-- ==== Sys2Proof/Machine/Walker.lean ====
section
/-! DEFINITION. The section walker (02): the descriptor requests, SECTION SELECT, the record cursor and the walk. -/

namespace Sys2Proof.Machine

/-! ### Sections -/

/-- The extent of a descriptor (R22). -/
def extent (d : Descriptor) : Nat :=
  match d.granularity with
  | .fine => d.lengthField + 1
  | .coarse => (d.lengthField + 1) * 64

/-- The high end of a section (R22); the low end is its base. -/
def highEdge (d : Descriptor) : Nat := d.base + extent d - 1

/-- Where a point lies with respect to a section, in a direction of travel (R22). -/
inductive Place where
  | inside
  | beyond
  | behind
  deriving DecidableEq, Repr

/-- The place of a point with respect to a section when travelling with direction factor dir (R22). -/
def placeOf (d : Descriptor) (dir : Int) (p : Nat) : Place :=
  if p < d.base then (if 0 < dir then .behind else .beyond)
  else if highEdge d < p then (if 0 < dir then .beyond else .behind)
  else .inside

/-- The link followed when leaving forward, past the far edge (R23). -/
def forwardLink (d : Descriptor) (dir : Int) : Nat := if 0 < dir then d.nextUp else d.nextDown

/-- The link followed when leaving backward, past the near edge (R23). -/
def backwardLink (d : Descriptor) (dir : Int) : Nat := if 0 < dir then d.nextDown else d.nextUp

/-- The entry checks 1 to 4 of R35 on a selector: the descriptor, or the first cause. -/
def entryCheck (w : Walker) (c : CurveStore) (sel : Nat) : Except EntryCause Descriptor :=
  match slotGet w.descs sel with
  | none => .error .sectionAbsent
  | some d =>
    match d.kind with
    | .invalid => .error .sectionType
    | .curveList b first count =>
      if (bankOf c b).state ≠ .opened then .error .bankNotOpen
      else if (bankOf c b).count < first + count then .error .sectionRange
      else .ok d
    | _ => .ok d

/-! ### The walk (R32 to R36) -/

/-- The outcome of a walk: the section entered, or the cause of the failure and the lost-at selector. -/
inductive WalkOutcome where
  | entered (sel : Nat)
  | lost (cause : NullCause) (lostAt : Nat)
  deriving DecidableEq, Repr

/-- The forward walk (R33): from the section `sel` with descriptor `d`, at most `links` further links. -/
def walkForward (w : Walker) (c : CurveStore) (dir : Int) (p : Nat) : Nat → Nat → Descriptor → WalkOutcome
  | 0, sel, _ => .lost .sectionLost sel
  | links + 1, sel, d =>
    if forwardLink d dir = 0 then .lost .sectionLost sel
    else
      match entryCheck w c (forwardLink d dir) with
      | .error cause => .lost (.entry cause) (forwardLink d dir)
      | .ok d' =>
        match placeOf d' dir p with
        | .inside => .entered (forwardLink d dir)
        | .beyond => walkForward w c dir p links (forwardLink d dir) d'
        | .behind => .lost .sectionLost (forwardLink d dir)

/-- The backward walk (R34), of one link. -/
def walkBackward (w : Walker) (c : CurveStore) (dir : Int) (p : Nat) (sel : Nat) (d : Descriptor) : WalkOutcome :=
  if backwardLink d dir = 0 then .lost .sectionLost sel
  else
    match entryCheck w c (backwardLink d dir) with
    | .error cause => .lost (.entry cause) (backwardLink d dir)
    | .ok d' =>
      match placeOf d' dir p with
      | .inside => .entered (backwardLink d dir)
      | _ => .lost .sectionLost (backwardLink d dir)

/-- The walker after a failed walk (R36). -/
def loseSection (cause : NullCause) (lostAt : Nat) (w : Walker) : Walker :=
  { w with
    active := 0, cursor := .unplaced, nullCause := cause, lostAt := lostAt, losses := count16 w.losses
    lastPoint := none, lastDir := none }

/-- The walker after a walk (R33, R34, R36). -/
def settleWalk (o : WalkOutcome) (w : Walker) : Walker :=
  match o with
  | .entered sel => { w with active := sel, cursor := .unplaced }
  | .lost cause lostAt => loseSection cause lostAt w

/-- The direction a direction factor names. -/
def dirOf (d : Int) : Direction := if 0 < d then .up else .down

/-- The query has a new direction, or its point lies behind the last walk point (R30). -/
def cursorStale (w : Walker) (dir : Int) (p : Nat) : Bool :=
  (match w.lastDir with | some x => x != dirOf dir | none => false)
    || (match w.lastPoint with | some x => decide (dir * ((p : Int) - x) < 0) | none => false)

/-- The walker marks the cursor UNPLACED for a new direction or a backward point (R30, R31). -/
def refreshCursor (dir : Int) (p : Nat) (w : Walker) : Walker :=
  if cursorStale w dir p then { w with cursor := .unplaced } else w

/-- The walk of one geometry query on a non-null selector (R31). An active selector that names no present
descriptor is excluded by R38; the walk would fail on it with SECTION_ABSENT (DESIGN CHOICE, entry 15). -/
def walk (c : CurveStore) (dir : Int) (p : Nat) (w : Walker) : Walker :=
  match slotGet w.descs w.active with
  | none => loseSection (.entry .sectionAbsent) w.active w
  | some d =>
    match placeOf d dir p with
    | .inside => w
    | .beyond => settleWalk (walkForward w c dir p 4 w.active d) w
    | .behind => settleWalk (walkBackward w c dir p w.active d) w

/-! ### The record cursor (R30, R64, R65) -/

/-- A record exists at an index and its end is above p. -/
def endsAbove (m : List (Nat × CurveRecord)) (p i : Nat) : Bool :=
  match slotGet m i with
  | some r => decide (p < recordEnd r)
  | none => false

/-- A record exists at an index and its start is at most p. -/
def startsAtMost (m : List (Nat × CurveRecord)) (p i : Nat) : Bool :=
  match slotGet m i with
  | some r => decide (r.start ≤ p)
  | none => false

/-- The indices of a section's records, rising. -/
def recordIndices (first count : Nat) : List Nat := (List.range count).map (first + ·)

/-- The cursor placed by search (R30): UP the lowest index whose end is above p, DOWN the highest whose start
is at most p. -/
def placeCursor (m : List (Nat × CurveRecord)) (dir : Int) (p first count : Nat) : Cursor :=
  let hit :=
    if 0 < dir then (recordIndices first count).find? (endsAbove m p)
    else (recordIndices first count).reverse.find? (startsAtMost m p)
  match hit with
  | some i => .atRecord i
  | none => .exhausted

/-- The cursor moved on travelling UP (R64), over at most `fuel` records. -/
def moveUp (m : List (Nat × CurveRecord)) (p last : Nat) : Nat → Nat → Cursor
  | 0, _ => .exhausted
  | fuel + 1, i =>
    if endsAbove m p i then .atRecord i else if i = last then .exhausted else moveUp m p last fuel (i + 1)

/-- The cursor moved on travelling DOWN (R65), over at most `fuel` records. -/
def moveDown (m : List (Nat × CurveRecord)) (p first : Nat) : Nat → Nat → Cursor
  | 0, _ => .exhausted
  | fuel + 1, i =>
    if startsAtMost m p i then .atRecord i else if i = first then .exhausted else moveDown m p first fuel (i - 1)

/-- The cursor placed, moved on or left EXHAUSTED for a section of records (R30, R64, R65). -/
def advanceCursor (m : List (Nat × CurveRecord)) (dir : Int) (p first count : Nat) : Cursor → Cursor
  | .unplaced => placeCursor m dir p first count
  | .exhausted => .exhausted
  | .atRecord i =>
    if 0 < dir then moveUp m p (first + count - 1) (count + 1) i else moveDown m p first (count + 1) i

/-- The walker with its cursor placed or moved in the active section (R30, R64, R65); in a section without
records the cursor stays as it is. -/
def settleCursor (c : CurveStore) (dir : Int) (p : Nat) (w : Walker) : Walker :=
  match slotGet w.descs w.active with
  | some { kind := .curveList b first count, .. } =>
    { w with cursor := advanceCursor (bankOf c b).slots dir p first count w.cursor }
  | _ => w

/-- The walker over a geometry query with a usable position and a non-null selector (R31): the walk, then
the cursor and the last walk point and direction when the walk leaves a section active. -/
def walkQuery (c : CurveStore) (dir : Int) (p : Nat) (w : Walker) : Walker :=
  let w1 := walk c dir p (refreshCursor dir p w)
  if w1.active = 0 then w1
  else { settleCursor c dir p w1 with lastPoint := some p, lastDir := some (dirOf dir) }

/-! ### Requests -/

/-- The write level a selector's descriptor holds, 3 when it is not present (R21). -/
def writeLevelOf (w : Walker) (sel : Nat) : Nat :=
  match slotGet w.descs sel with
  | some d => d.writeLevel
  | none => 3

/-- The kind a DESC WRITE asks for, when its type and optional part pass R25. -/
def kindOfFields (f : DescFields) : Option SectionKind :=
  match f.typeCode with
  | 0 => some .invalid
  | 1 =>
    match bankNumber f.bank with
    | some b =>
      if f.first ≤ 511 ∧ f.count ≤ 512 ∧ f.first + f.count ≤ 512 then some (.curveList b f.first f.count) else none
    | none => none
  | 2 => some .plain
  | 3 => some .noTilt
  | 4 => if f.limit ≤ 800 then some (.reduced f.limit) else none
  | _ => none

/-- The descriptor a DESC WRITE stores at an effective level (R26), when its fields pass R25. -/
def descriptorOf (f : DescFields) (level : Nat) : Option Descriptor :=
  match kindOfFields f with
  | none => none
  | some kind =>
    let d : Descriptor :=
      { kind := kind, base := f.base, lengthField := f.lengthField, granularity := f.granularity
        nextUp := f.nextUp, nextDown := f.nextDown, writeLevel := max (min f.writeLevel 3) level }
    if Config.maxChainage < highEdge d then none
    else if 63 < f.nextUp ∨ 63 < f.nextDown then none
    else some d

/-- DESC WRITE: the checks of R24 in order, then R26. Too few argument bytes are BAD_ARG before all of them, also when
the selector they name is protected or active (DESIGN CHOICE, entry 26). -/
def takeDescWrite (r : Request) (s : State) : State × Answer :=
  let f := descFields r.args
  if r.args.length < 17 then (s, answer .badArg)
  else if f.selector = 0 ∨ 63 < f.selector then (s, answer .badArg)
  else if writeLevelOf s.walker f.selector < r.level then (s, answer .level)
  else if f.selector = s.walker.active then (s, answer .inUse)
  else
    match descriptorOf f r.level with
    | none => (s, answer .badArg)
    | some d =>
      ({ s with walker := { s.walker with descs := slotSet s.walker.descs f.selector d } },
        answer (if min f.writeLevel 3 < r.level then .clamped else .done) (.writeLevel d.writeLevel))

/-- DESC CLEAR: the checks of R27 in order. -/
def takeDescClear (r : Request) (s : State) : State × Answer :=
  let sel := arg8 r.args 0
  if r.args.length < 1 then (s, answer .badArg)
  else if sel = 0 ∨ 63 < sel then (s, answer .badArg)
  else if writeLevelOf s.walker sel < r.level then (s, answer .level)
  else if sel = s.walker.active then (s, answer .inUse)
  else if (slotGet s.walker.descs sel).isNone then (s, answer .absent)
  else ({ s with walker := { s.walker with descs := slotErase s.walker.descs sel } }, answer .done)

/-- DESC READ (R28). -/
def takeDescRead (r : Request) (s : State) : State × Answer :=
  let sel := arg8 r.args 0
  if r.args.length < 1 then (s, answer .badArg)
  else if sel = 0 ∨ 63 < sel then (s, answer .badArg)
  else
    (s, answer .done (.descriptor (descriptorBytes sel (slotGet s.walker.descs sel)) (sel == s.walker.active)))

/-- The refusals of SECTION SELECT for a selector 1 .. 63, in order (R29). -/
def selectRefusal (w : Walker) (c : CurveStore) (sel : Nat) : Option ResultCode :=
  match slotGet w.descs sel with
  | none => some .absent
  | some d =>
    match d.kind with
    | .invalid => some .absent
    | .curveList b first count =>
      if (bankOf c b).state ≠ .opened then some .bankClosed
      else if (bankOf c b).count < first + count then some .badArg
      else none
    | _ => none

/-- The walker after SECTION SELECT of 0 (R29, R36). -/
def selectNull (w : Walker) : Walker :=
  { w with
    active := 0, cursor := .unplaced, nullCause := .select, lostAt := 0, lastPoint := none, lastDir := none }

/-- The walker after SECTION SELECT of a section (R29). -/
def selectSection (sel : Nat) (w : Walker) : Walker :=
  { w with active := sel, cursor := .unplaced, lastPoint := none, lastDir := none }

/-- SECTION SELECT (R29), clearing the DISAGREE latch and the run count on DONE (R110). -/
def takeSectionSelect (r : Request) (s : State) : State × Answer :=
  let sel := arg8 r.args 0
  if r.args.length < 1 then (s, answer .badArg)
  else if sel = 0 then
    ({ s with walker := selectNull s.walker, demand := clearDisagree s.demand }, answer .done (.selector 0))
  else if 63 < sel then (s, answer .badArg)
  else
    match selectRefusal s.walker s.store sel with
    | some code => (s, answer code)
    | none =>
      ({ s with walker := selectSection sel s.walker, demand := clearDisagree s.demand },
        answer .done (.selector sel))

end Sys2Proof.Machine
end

* * *

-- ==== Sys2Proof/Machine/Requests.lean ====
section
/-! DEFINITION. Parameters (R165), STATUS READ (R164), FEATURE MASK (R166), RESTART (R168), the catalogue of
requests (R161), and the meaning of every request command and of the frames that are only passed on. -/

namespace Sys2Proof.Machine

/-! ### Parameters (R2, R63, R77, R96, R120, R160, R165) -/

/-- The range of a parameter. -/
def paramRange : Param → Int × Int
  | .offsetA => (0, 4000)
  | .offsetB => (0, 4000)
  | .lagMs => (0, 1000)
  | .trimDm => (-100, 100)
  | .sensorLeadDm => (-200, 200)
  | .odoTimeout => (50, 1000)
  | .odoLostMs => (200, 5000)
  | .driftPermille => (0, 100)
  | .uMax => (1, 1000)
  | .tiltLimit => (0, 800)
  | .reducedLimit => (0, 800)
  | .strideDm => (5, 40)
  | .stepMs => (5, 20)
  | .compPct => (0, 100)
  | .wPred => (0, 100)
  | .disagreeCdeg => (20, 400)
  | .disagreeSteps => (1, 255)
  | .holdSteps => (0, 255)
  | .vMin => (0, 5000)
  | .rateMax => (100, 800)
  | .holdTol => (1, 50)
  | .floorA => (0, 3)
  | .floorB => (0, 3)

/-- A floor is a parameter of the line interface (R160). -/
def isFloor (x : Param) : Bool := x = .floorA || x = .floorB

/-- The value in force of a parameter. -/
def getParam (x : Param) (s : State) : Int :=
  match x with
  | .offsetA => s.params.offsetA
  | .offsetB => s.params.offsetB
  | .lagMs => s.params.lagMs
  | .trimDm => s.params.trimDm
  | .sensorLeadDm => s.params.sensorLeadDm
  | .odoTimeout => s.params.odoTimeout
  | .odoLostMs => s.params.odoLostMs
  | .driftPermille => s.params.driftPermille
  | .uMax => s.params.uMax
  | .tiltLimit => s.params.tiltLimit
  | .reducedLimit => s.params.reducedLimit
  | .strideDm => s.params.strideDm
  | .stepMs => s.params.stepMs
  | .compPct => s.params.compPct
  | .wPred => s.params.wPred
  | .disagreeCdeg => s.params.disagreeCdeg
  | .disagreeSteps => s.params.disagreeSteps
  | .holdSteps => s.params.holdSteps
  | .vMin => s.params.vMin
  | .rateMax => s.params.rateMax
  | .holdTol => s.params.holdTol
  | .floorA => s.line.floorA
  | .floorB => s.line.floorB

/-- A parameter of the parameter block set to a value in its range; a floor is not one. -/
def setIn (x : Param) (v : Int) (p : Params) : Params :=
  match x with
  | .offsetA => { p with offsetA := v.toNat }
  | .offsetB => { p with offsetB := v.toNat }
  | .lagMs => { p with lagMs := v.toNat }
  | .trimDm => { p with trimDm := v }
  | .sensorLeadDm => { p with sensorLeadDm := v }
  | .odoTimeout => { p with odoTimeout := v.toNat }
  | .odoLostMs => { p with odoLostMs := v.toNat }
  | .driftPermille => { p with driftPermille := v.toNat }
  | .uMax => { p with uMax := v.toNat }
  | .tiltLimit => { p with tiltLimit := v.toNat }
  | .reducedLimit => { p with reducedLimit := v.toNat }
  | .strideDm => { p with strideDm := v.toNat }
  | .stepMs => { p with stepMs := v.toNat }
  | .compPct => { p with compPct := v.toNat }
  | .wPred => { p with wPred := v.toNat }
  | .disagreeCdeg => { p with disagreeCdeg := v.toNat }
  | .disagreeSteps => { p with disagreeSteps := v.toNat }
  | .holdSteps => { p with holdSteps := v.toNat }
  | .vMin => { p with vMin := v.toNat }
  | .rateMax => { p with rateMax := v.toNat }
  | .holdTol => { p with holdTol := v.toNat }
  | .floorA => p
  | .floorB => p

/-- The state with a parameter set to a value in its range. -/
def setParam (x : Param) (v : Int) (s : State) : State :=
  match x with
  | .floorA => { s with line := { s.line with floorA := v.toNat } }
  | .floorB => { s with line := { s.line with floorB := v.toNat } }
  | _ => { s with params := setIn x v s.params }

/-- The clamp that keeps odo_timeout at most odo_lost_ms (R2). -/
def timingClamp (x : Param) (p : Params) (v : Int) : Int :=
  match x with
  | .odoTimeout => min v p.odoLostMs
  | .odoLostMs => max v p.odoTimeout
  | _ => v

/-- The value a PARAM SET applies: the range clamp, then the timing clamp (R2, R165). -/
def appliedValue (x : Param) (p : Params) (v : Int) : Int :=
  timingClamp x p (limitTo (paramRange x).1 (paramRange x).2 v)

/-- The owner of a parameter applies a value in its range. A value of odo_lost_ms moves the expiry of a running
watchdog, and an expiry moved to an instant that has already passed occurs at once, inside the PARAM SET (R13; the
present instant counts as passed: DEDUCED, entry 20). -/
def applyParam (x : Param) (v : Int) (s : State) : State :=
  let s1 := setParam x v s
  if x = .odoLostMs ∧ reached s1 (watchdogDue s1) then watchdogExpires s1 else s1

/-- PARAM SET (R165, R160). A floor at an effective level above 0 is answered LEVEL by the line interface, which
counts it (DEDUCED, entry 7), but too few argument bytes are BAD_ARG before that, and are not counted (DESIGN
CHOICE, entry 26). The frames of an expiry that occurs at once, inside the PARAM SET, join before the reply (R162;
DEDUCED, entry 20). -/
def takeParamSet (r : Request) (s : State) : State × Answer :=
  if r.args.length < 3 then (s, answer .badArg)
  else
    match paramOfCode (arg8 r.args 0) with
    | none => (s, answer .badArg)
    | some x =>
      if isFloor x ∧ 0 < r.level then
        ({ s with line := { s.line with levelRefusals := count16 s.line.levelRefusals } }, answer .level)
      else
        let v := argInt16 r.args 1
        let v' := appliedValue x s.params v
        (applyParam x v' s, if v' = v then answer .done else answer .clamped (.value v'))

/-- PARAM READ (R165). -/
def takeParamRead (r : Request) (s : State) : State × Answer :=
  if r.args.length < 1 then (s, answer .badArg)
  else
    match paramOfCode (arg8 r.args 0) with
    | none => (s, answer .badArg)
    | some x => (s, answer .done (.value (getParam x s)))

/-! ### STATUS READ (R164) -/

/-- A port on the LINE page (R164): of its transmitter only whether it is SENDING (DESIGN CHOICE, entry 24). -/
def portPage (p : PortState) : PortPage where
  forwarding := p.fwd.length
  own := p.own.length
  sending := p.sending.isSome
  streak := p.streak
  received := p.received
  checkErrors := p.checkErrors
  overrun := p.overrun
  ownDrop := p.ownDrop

_WHAT YOU SHOULD DO_: From the records above, repeat exactly the lines from the one with "else if highEdge" through the one with "first cause. -/", both included.

_OUTPUT FOR THIS TASK_:
  else if highEdge d < p then (if 0 < dir then .beyond else .behind)
  else .inside

/-- The link followed when leaving forward, past the far edge (R23). -/
def forwardLink (d : Descriptor) (dir : Int) : Nat := if 0 < dir then d.nextUp else d.nextDown

/-- The link followed when leaving backward, past the near edge (R23). -/
def backwardLink (d : Descriptor) (dir : Int) : Nat := if 0 < dir then d.nextDown else d.nextUp

/-- The entry checks 1 to 4 of R35 on a selector: the descriptor, or the first cause. -/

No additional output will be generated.